Speakers, including Interpharma CEO René Buholzer, all emphasised geopolitical developments and new international rules of the game. They stressed that the country’s competitiveness, innovative strength, and attractiveness are all being put to the test.
Accordingly, policymakers are called upon to strengthen Switzerland’s position sustainably and to ensure that patients in Switzerland continue to have access to innovative medications.
The pharmaceutical industry is operating in a tense environment. Comapnies in large markets like the US and China are increasingly having to invest heavily in research and production to secure access to these key markets. This, in turn, puts pressure on Switzerland as a pharmaceutical hub.
Patient Care challenges
A central issue for the industry is also the ‘Most Favoured Nation’ regime, which treats foreign trading partners equally and does not permit discrimination. The inclusion of Switzerland as a reference country for setting drug prices in the US creates entirely new conditions for the global launch of innovative medications, the association warns.

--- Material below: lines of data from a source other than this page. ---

/-- The queued word stores to memory. -/
def SeqEntry.writesMem (e : SeqEntry) : Bool :=
  match e.word with
  | .vst _ _ _ => true
  | .vstm _ _ _ => true
  | .vrec _ _ _ => true
  | .vema _ _ => true
  | _ => false

/-- Try one queued word on core `c`. One that needs the scratchpad, itself or for the undo log, waits while streams hold it (R46). -/
def State.serve (s : State) (c : Nat) (e : SeqEntry) : Served :=
  let k := s.core c
  match mget k.banks e.bank with
  | none => .done s
  | some t =>
    let pads := e.isMem && s.padBusy (clusterOf c) && e.places.1.any fun ea => match winFor c ea with
      | some (.ownPad _) => true
      | some (.ownTcm _) => k.undo.isSome && e.writesMem
      | _ => false
    if (s.linkWait c k e.word).isSome || !stripsReady t e.word || pads then .no
    else
      let far := e.isMem && (match e.word with | .vrec _ _ _ => false | .vema _ _ => false | _ => !s.ownPlaces c e.bank e.places.1)
      let isLoad := match e.word with
        | .vld _ _ _ => true | .vldb _ _ _ => true | .vlds _ _ _ => true | .vldsPi _ _ _ => true | _ => false
      if far && t.unacked.any (fun i => i < e.after || (mget s.accs i).any fun a => a.forWhom == .store) && e.await.isNone then .no
      else if isLoad && far && e.await.isNone then
        let r := s.sendSeq c e.bank e .read false
        .started r.1 { e with await := some r.2 }
      else if isLoad then
        match s.serveLoad c e with
        | (_, none) => .no
        | (s, some v) => .done (match vWrite e.word with
          | some d => s.putV c e.bank d (e.loaded v)
          | none => s)
      else
        let r := s.popAll c e.bank e.old (vReads e.word)
        let s := r.2
        match e.word with
        | .vst _ _ _ => .done (s.serveStore c e (toBytes 16 (rd r.1 0).toNat) [])
        | .vstm _ _ _ => .done (s.serveStore c e (toBytes 16 (rd r.1 1).toNat) (maskOf (rd r.1 0)))
        | .vrec d _ _ =>
          let o := s.runRec c e.bank false e.vconf (e.ops.headD 0) (rd r.1 0) (rd r.1 1)
          .done (o.2.2.putV c e.bank d.toNat o.1)
        | .vema d _ =>
          let o := s.runRec c e.bank true e.vconf (e.ops.headD 0) 0 (rd r.1 0)
          .done (o.2.2.putV c e.bank d.toNat o.1)
        | .vext d _ i =>
          .done (s.modCore c fun k => k.modBank e.bank fun t =>
            (t.setX d.toNat (vExtract e.vconf (rd r.1 0) i.toNat)).readyAt d.toNat (s.cycle + 4))
        | i =>
          let o := vResult i e.vconf e.ops r.1
          .done ((match vWrite i with
            | some d => s.putV c e.bank d o.1
            | none => s).raise c e.bank o.2)

/-- The value of vd before the word, for a word 1 queued behind it in one bundle (R55). -/
def State.before (s : State) (c : Nat) (e : SeqEntry) : Option (Nat × Vec) :=
  (vWrite e.word).map fun d => (d, ((mget (s.core c).banks e.bank).getD {}).getV d)

/-- Remove the `i`th entry; a paired one behind it keeps what the bundle found. -/
def dropEntry (l : List SeqEntry) (i : Nat) (old : Option (Nat × Vec)) : List SeqEntry :=
  l.take i ++ match l.drop (i + 1) with
    | e :: r => (if e.paired then { e with old := old, paired := false } else e) :: r
    | [] => []

/-- Positions of the entries that are the oldest of their thread and not behind its loop. -/
def heads (l : List SeqEntry) : List (Nat × SeqEntry) :=
  ((l.zipIdx).map fun p => (p.2, p.1)).filter fun p =>
    !p.2.late && (l.take p.1).all fun e => e.bank != p.2.bank

/-- After the loop's last repetition the words queued behind it follow (R247). -/
def Core.endLoop (k : Core) (b : Nat) : Core :=
  { k with vloop := none, seq := k.seq.map fun (e : SeqEntry) => if e.bank = b then { e with late := false } else e }

/-- The loop of a core whose turn it is: complete, and with no older word of its thread queued. -/
def Core.loopTurn (k : Core) : Option VLoop :=
  k.vloop.filter fun v => v.toIssue == 0 && !k.seq.any fun e => e.bank == v.bank && !e.late

/-- One word of the loop, or the start of a repetition or the end of the loop. -/
def State.serveLoop (s : State) (c : Nat) : Option State :=
  let k := s.core c
  match k.loopTurn with
  | none => none
  | some v =>
    match v.rest with
      | [] =>
        if v.left = 0 then some (s.setCore c (k.endLoop v.bank))
        else some (s.setCore c { k with vloop := some { v with left := v.left - 1, rest := v.body } })
      | e :: r =>
        let pop (s : State) : State := s.modCore c fun k => { k with vloop := some { v with rest := r } }
        match s.serve c e with
        | .no => none
        | .started s e => some (s.modCore c fun k => { k with vloop := some { v with rest := e :: r } })
        | .done s => some (pop s)

/-- One of the words at the heads of their threads' queues. -/
def State.serveHeads (s : State) (c : Nat) (l : List (Nat × SeqEntry)) : Option State :=
  l.findSome? fun p =>
    match s.serve c p.2 with
    | .no => none
    | .started t e => some (t.modCore c fun k => { k with seq := k.seq.set p.1 e })
    | .done t => some (t.modCore c fun k => { k with seq := dropEntry k.seq p.1 (s.before c p.2) })

/-- The loop's next word is older than this one. -/
def Core.loopBefore (k : Core) (e : SeqEntry) : Bool :=
  match k.loopTurn with
  | some v => match v.rest with
    | w :: _ => w.after < e.after
    | [] => true
  | none => false

/-- Start one word of core `c` if one can be served: the oldest first, a loop's word at its own age (R244, R247). -/
def State.seqStep (s : State) (c : Nat) : Option State :=
  let k := s.core c
  let h := heads k.seq
  match s.serveHeads c (h.filter fun p => !k.loopBefore p.2) with
  | some t => some t
  | none => match s.serveLoop c with
    | some t => some t
    | none => s.serveHeads c (h.filter fun p => k.loopBefore p.2)

/-- Drain the sequencers of a list of cores; a word that is served may make room at the neighbours. -/
def State.drainLoop (s : State) : Nat → List Nat → State
  | 0, _ => s
  | _, [] => s
  | fuel + 1, c :: l =>
    match s.seqStep c with
    | none => s.drainLoop fuel l
    | some t =>
      let near := if isCompute c then (List.range 4).map (neighbour c) else []
      t.drainLoop fuel (c :: (near ++ l).eraseDups)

“This poses major challenges for patient care, particularly in small markets like Switzerland, which has lower prices than its neighboring countries when adjusted for purchasing power.”
Anthony Schläpfer, from the consulting firm Executive Insight, explained that this presents greater risks for future market launches.
This is because prices outside the US directly influence US sales – the most profitable market. Some 46% of global pharmaceutical sales are generated there, compared to just 0.5% in Switzerland.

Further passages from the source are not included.